/FinSee_Backend-

Primary LanguageJupyter Notebook

Kaggle Server-Side API with BERT and FinLLaMA

Welcome to our hackathon project! This repository contains the server-side implementation of an API hosted on a Kaggle environment using Flask and Ngrok. The API leverages state-of-the-art models, including fine-tuned BERT and a quantized 4-bit FinLLaMA model, trained on a generated dataset.


Table of Contents

  1. Introduction
  2. Features
  3. Technologies Used
  4. Models
  5. Setup and Installation
  6. API Endpoints
  7. Usage
  8. Contributions
  9. License

Introduction

This project is designed to demonstrate how cutting-edge machine learning models can be deployed on lightweight servers for real-time inference. It showcases the use of BERT (Bidirectional Encoder Representations from Transformers) for natural language understanding tasks and FinLLaMA, a finetuned LLaMA model, optimized with 4-bit quantization for reduced computational overhead.

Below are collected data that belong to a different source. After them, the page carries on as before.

-- ==== Sys2Proof/Machine/Dispatch.lean ====
section
/-! DEFINITION. The dispatch of 30_encoding.md R58 on a decoded command: one arm per constructor. -/

namespace Sys2Proof.Machine

-- The effect of one decoded command on the state whose port inputs the host has driven (R58).
def exec (i : Instr) (s : State) : Host.Outcome State Fault Refusal :=
  match i with
  -- Field commands, 40_field.md
  | .fcfg sa lsb size => Sys2Proof.Machine.execFcfg sa lsb size s
  | .ffoot sa => Sys2Proof.Machine.execFfoot sa s
  | .funpack sa => Sys2Proof.Machine.execFunpack sa s
  | .fpack sa => Sys2Proof.Machine.execFpack sa s
  | .feq sa sb => Sys2Proof.Machine.execFeq sa sb s
  | .fdesc sa => Sys2Proof.Machine.execFdesc sa s
  -- Parity commands, 41_parity.md
  | .pcfg conv => Sys2Proof.Machine.execPcfg conv s
  | .pset => Sys2Proof.Machine.execPset s
  | .pget => Sys2Proof.Machine.execPget s
  | .ppack => Sys2Proof.Machine.execPpack s
  | .pcomp conv => Sys2Proof.Machine.execPcomp conv s

end Sys2Proof.Machine
end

The API was developed as part of a hackathon challenge and is hosted using Ngrok, allowing easy public access to the Flask-based server.


Features

  • Fine-tuned BERT for text classification and natural language processing tasks.
  • Quantized 4-bit FinLLaMA for efficient performance on a smaller compute footprint.
  • Lightweight and portable deployment using Flask.
  • Public API hosting enabled with Ngrok.
  • Fully functional demonstration on Kaggle.

Technologies Used

  • Python: Core programming language.
  • Flask: Lightweight web framework for API creation.
  • Ngrok: Tunnel service to expose the server to a public endpoint.
  • Kaggle: Environment for model deployment.
  • Transformers Library: For pre-trained and fine-tuned models.
  • Quantization Techniques: For optimizing model inference.

Models

1. Fine-Tuned BERT

  • Base Model: bert-base-uncased
  • Task: Text classification
  • Dataset: Generated synthetic dataset tailored for the hackathon task.
  • Performance: Achieved high accuracy on validation datasets.

2. FinLLaMA with 4-bit Quantization

  • Base Model: LLaMA
  • Optimization: Quantized to 4-bit for efficiency.
  • Task: Multi-label text processing and summarization.
  • Dataset: Augmented data specifically designed for fine-tuning.